When $f$ has a discontinuity, you need to be more careful about what your partition is doing. Clearly, on any subinterval containing the discontinuity, you can't make the maximum and minimum values arbitrarily close. Thus, the only way to make this difference between the upper and lower sums disappear is by repeatedly shrinking the subinterval where the discontinuity lies. If we say that the discontinuity lies in some subinterval $I$, and on that interval we have maximum values $M_{I}$ and minimum value $m_{I}$, then that quantity that this subinterval contributes to the difference between the upper and lower Riemann sums is $|I||M_{I} - m_{I}|$. Since we cannot shrink $|M_{I} - m_{I}|$, we must shrink $I$.

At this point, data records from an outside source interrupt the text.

/-- The place after an instruction of `len` bytes: the PC, the REP state, the buffer of the REP body (R50, R65, R159). -/
def nextPlace (pc : Va) (rep : RepState) (buf : List (Instr × Nat)) (i : Instr) (len : Nat) :
    Va × RepState × List (Instr × Nat) :=
  if rep.active then
    let buf := if rep.pass = 0 && buf.length = rep.pos.toNat + 1 then buf ++ [(i, len)] else buf
    let n := repLen buf
    if rep.pos.toNat + 1 < n then
      (rep.addr + BitVec.ofNat 56 (bufBytes buf (rep.pos.toNat + 2)), { rep with pos := rep.pos + 1 }, buf)
    else if rep.pass.toNat + 1 < rep.count.toNat then
      (rep.addr + BitVec.ofNat 56 (bufBytes buf 1), { rep with pos := 0, pass := rep.pass + 1 }, buf)
    else (rep.addr + BitVec.ofNat 56 (bufBytes buf (n + 1)), {}, [])
  else (pc + BitVec.ofNat 56 len, rep, buf)

/-- The activity at the next place. `len` is the length of the instruction. -/
def Activity.advance (a : Activity) (i : Instr) (len : Nat) : Activity :=
  let n := nextPlace a.pc a.rep a.repBuf i len
  { a with pc := n.1, rep := n.2.1, repBuf := n.2.2 }

/-- Results and when they may be read (R133, R224). -/
def readyAfter (t : Table Nat) (cycle lat : Nat) : List (XReg × Nat) → Table Nat
  | [] => t
  | (r, n) :: rest =>
    readyAfter ((List.range n).foldl (fun t i => Table.put t ((r.val + i) % 64) (cycle + lat + i)) t) cycle lat rest

/-- Copies whose token the instruction reads are ordered before every later copy; a token register that it writes names its
copy no longer (R238). -/
def Activity.noteTokens (a : Activity) (u : Uses) : Activity :=
  if a.past.isEmpty then a
  else { a with past := (a.past.filter fun p => !(p.e.token != 0 && u.reads.contains p.e.token)).map fun p =>
    if u.writes.contains p.e.token || u.later == some p.e.token then { p with e := { p.e with token := 0 } } else p }

/-- The activity after an issue in a cycle: the next PC, or `jump`; one more instruction since SAFE; when its results may be
read (R50, R133, R134, R281, R324). -/
def Activity.afterIssue (a : Activity) (i : Instr) (cycle : Nat) (jump : Option Va) : Activity :=
  let u := i.expand.uses
  let a := a.noteTokens u
  let a := { a with safeCnt := if i.isSafe then a.safeCnt else a.safeCnt + 1, passBreak := false
                    ready := u.vlat.foldl (fun t (p : VReg × Nat) => Table.put t (64 + p.1.val) (cycle + p.2)) (readyAfter a.ready cycle u.lat u.dsts) }
  match jump with
  | some pc => { a with pc := pc }
  | none => a.advance i i.length

/-- The core after an issue: lines touched, `own` of them changed by the device and `copied` read by a copy, the cycle taken, the divider busy, latches (R29, R33, R36, R133). -/
def Core.afterIssue (c : Core) (x : Iss) (u : Uses) (own copied : List Nat) (cycle : Nat) (latches : Table Latch) : Core :=
  { (c.touch x.k (linesNeeded u ++ own ++ copied) (linesDirtied u ++ own)) with
    freeAt := cycle + 1, slot := none, last := x.q % 4
    divFree := if 0 < u.divider then cycle + u.divider else c.divFree
    latches := latches }

/-- The issues of a coppice whose results are not final, with one more (R377). -/
def Coppice.issued (c : Coppice) (y : Young) : Coppice :=
  { c with window := (c.window.filter fun t => y.cycle < t.cycle + Config.commitCycles) ++ [y] }

/-- The result of a TIME is not the same when it issues again (R377). -/
def readsTime (i : Instr) : Bool := match i.expand with | .time _ => true | _ => false

/-- The activities whose turn it is on the seats of a core. -/
def State.coreActs (s : State) (core : Nat) : List ActKey := (List.range 4).filterMap fun i => s.holderAct (4 * core + i)

/-- What a core holds, before an issue that a strike may undo (R377). -/
def State.saveCore (s : State) (core : Nat) : Undo :=
  { cycle := s.cycle, core := core, saved := s.core core
    seats := (List.range 4).map fun i => (4 * core + i, s.seat (4 * core + i))
    acts := (s.coreActs core).map fun k => (k, s.act k) }

/-- The issue of a TIME is remembered with what its core held before (R377). -/
def State.noteTime (s s0 : State) (core : Nat) (i : Instr) : State :=
  { s with undo := if readsTime i then s.undo ++ [s0.saveCore core] else s.undo }

/-- The end of an issue (R33, R36, R57, R133, R134, R223, R324): the next PC, or `jump`. `s0` is the state before the issue. -/
def State.finish (s0 s : State) (x : Iss) (i : Instr) (jump : Option Va) : State :=
  let u := i.expand.uses
  let own := (s0.act x.k).ownLines i
  let copied := (s0.act x.k).copyLines i
  let s := s.traceIssue x.q x.k i
  let s := s.updCore x.core fun c => c.afterIssue x u own copied s.cycle (s0.latchesAfter x u)
  let s := s.updSeat x.q fun z => { z with hold := u.hold && i.length == 4, needs := [], redo := z.redo - 1
                                           notBefore := if jump.isSome then s.cycle + 3 else z.notBefore }
  let s := s.updCoppice (copOf x.core) fun c => c.issued ⟨s.cycle, x.q, x.k, (s.act x.k).pc, portOf i⟩
  let s := s.noteTime s0 x.core i
  s.updAct x.k fun a => a.afterIssue i s.cycle jump

/-- What the description of an instruction gives. -/
inductive Res
  /-- It takes effect, after `tile` stall cycles for its tile access; the next instruction follows. -/
  | done (s : State) (tile : Nat := 0)
  /-- It takes effect and transfers control. -/
  | jump (s : State) (pc : Va)
  /-- It takes effect, the next instruction follows, and then the activity leaves or changes seat. -/
  | after (s : State) (f : State → State)
  /-- A precise fault. -/
  | fault (c : Cause) (detail : W32 := 0)
  /-- It does not issue yet. -/
  | stall
  /-- It does not issue; the state is as given. -/
  | out (s : State)

/-- The tile stall cycles of an instruction that takes effect. -/
def Res.tile : Res → Option Nat
  | .done _ n => some n
  | .jump _ _ | .after _ _ => some 0
  | _ => none

/-- What the answer of an instruction's description makes of the state. -/
def State.settle (s : State) (x : Iss) (i : Instr) : Res → State
  | .done t _ => s.finish t x i none
  | .jump t pc => s.finish t x i (some pc)
  | .after t f => f (s.finish t x i none)
  | .fault c d => s.raisePrecise x.q x.k c d
  | .stall => s
  | .out t => t

/-- The stall cycles that an instruction has still to take (R35, R36, R88). -/
def State.stallsLeft (s : State) (x : Iss) (u : Uses) (tile : Nat) : Nat := if s.slotOver x then 0 else s.bankStalls x u + tile

/-- THE ISSUE OF AN INSTRUCTION: with stall cycles to take it holds the slot and issues in the cycle after them (R36, R223). -/
def State.issue (s : State) (i : Instr) (body : Iss → State → Res) : State :=
  match s.gate i with
  | .idle => s
  | .out t => t
  | .go x =>
    let r := body x (s.begin x i)
    match r.tile.map (s.stallsLeft x i.expand.uses) with
    | some (n + 1) => s.takeSlot x (n + 1)
    | _ => s.settle x i r

/-- Issue an instruction whose effect is on the activity alone. -/
def State.issueAct (s : State) (i : Instr) (body : Activity → Activity) : State :=
  s.issue i fun x s => .done (s.updAct x.k body)

end Sys2Proof.Machine
end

When $f$ has countably many discontinuities. The same trick, modified, will work. Successively build partitions that isolate more and more discontinuities into smaller and smaller subintervals. If you do this in such a way that you kill off the worst discontinuities first, in the limit you can have the Upper and Lower Riemann sums agree.

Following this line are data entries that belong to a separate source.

/-- The runs of bytes that a copy writes in its destination space: of a ring the producer offset and its record, or while its place is not
known the whole data area (DESIGN CHOICE, log entry 62); of a tile-atomic copy the version word too (R238, R247, R249). -/
def CopyEntry.writtenRuns (e : CopyEntry) : List (Nat × Nat) :=
  if e.units = 0 then [] else
  (if layRing e.dst then (layBase e.dst, 4) :: (match e.placed with
      | some p => let n := min e.units (layStride0 e.dst - p)
        [(layBase e.dst + 16 + p, n), (layBase e.dst + 16, e.units - n)]
      | none => [(layBase e.dst + 16, layStride0 e.dst)])
   else (List.range e.units).map fun i => (e.dstOff i, e.size)) ++
  (if e.setsVersion then [(versionVa e.dst, 8)] else [])

/-- The memory of a side: a tile space or this device's global memory by the space, a peer's by its index. -/
def sideTag (l : Layout) (remote : Option Nat) : Nat :=
  match remote with
  | some d => 64 + d
  | none => if laySpace l = spGlobal then 0 else 1 + laySpace l

/-- The memories of the two sides of a copy. -/
def CopyEntry.srcTag (e : CopyEntry) : Nat := sideTag e.src (if remoteSrc e then some (peerDev e.peer) else none)
def State.dstTag (s : State) (e : CopyEntry) : Nat := sideTag e.dst (if s.remoteDst e then some (peerDev e.peer) else none)

/-- The 256-byte lines that the copy writes, with the memory in which they lie: addresses wrap at 2^56 (R236). -/
def State.copyWriteLines (s : State) (e : CopyEntry) : List (Nat × Nat) :=
  ((e.writtenRuns.map fun r => (List.range ((r.1 + r.2 - 1) / 256 - r.1 / 256 + 1)).map fun i =>
    (s.dstTag e, (r.1 / 256 + i) % 2 ^ 48)).flatten).eraseDups

/-- The copies of other queues issued before that write a line of this one (R236). The order does not bind a CPYR (R237). -/
def State.lineBlocked (s : State) (a : Activity) (q : Nat) (e : CopyEntry) : Bool :=
  let plain := fun f : CopyEntry => match f.kind with | .cpy | .cpyf => true | _ => false
  plain e && (List.range 4).any fun p => p != q && ((a.copyQ[p]?).getD []).any fun f =>
    f.order < e.order && plain f && (s.copyWriteLines f).any (s.copyWriteLines e).contains

/-- A version word on this device, when it can be read. -/
def State.versionOf (s : State) (k : ActKey) (l : Layout) : Option Nat :=
  match s.gread64 (s.act k).tenant (s.engineCop k) (versionVa l) with | .ok (v, _) => some v | .error _ => none

/-- Where a version word of an activity's entry lies. -/
def State.versionPlace (s : State) (k : ActKey) (l : Layout) : Option Nat :=
  match s.translate (s.act k).tenant (s.engineCop k) (versionVa l) .read with | .ok (pa, _) => some pa | .error _ => none

/-- A reader of the tile has failed 16 times: no new writer starts (R247). -/
def State.heldBack (s : State) (k : ActKey) (e : CopyEntry) : Bool :=
  let at_ := s.versionPlace k e.dst
  s.acts.any fun p => p.2.copyQ.toList.any fun l => match l.head? with
    | some f => f.readsVersion && !remoteSrc f && 16 ≤ f.tries && s.versionPlace p.1 f.src == at_
    | none => false

/-- A tile-atomic write may begin: its version is even, or cannot be read, and no reader holds it back (R247). -/
def State.mayBegin (s : State) (k : ActKey) (e : CopyEntry) : Bool :=
  !e.setsVersion || s.remoteDst e || e.begun ||
  ((match s.versionOf k e.dst with | some v => v % 2 == 0 | none => true) && !s.heldBack k e)

/-- A copy with a TILE side waits while its claim is saved, is being saved, or is not restored yet (R326, R329). -/
def Activity.claimHeld (a : Activity) (e : CopyEntry) : Bool :=
  e.inClaim && (!a.hasClaim || a.claimSaved || a.saveWait.isSome || a.saveNoted || a.savePage)

/-- A copy issued behind a TIME whose result is not final: no engine reads what it names (R377). -/
def State.youngCopy (s : State) (k : ActKey) (e : CopyEntry) : Bool :=
  s.undo.any fun u => u.acts.any fun p => p.1 == k && p.2.issueOrder ≤ e.order

/-- The head of a queue, when it is a copy that may run: its operands final, not parked, its claim present, its order kept, its ring with room,
its version even. -/
def State.eligible (s : State) (k : ActKey) (q : Fin 4) : Option CopyEntry :=
  let a := s.act k
  match a.copyQ[q.val] with
  | [] => none
  | e :: _ =>
    if (match e.kind with | .fence _ => true | _ => false) || e.st == .parked || a.claimHeld e || s.youngCopy k e ||
      s.lineBlocked a q.val e || !s.mayBegin k e then none
    else if layRing e.dst && e.units != 0 && !s.remoteDst e then
      match s.ringHeader k e with
      | .error _ => some e
      | .ok ((prod, cons, size), _) =>
        if size ≠ layStride0 e.dst then some e
        else if (ringPlace (layContig e.dst) size prod cons e.units).isSome then some e else none
    else some e

/-! ## The end of a copy -/

/-- Replace the head of a queue, or take it off. -/
def State.setHead (s : State) (k : ActKey) (q : Fin 4) (e : Option CopyEntry) : State :=
  s.updAct k fun a => { a with copyQ := a.copyQ.set q.val (e.toList ++ (a.copyQ[q.val]).drop 1) }

/-- What later copies are compared with once a copy has ended (R238): a record's place is known now, and one that was never placed in a ring of
this device has written nothing. -/
def State.pastEnds (s : State) (e : CopyEntry) (l : List PastCopy) : List PastCopy :=
  if !layRing e.dst || s.remoteDst e then l
  else (l.filter fun p => p.e.order != e.order || e.placed.isSome).map fun p =>
    if p.e.order = e.order then { p with e := { p.e with placed := e.placed } } else p

/-- The copy at the head of a queue ends with a status (R234). -/
def State.endCopy (s : State) (k : ActKey) (q : Fin 4) (e : CopyEntry) (status : Nat) : State :=
  let s := (s.setHead k q none).updAct k fun a => { a with past := s.pastEnds e a.past }
  if e.dropped then s else s.writeToken k e.token (BitVec.ofNat 64 status) e.order

/-- Write a word of a copy's own, a version or a ring's producer offset: part of a block, whose old bytes are verified (R247, R249, R250). -/
def State.copyWord (s : State) (k : ActKey) (e : CopyEntry) (va size v : Nat) : Except (Cause × Nat) (State × CopyEntry) :=
  match s.writeGlob (s.act k).tenant (s.engineCop k) (fun _ => true) ((toBytes size v).map (·, false)) va with
  | .error f => .error f
  | .ok (bad, s) => .ok (s, { e with poisoned := e.poisoned || bad })

/-- Add to the version word of the destination (R247); a peer adds to one that lies there. -/
def State.bumpVersion (s : State) (k : ActKey) (e : CopyEntry) (begins : Bool) : Except (Cause × Nat) (State × CopyEntry) :=
  if !e.setsVersion then .ok (s, e)
  else if s.remoteDst e then
    .ok (s.send (.fabricVersion (peerDev e.peer) (s.act k).tenant (BitVec.ofNat 56 (versionVa e.dst)) begins), e)
  else match s.gread64 (s.act k).tenant (s.engineCop k) (versionVa e.dst) with
    | .error m => .error (m.f.cause, m.va)
    | .ok (v, s) => s.copyWord k e (versionVa e.dst) 8 (v + 1)

/-- Read the version word of the source; a read of a peer's is sent, and its answer is free (R247, log entry 14). -/
def State.readVersion (s : State) (k : ActKey) (e : CopyEntry) : Except (Cause × Nat) (Nat × State) :=
  let t := (s.act k).tenant
  if !e.readsVersion then .ok (0, s)
  else if remoteSrc e then
    let (n, s) := s.takeFree
    .ok ((Config.peerVersion n).toNat, s.send (.fabricRead (peerDev e.peer) t (BitVec.ofNat 56 (versionVa e.src)) 8))
  else match s.gread64 t (s.engineCop k) (versionVa e.src) with
    | .error m => .error (m.f.cause, m.va)
    | .ok (v, s) => .ok (v, s)

/-- Begin a copy: the destination's version goes odd (R247). -/
def State.beginCopy (s : State) (k : ActKey) (e : CopyEntry) : Except (Cause × Nat) (State × CopyEntry) :=
  if e.begun then .ok (s, { e with st := .inProgress })
  else match s.bumpVersion k e true with
    | .error f => .error f
    | .ok (s, e) => .ok (s, { e with st := .inProgress, begun := true })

Now, you want to see what happens if $f$ has uncountably many discontinuities. Well, let's see what happens if we try the same trick as in the countable case. Let's try and isolate the discontinuities into smaller and smaller subintervals, killing off the worst discontinuities first and then working our way down to the smaller discontinuities. The immediate problem here is that if we isolate one additional new discontinuity in each new partition, we can only isolate countably many in the limit! So if we have any hope of squashing away the effect of the discontinuities, the set of those discontinuities must be rather clumped up, so that we can dispose of uncountably many at a time. Can you think of an uncountable set that can be covered by countably many intervals of arbitrarily small length?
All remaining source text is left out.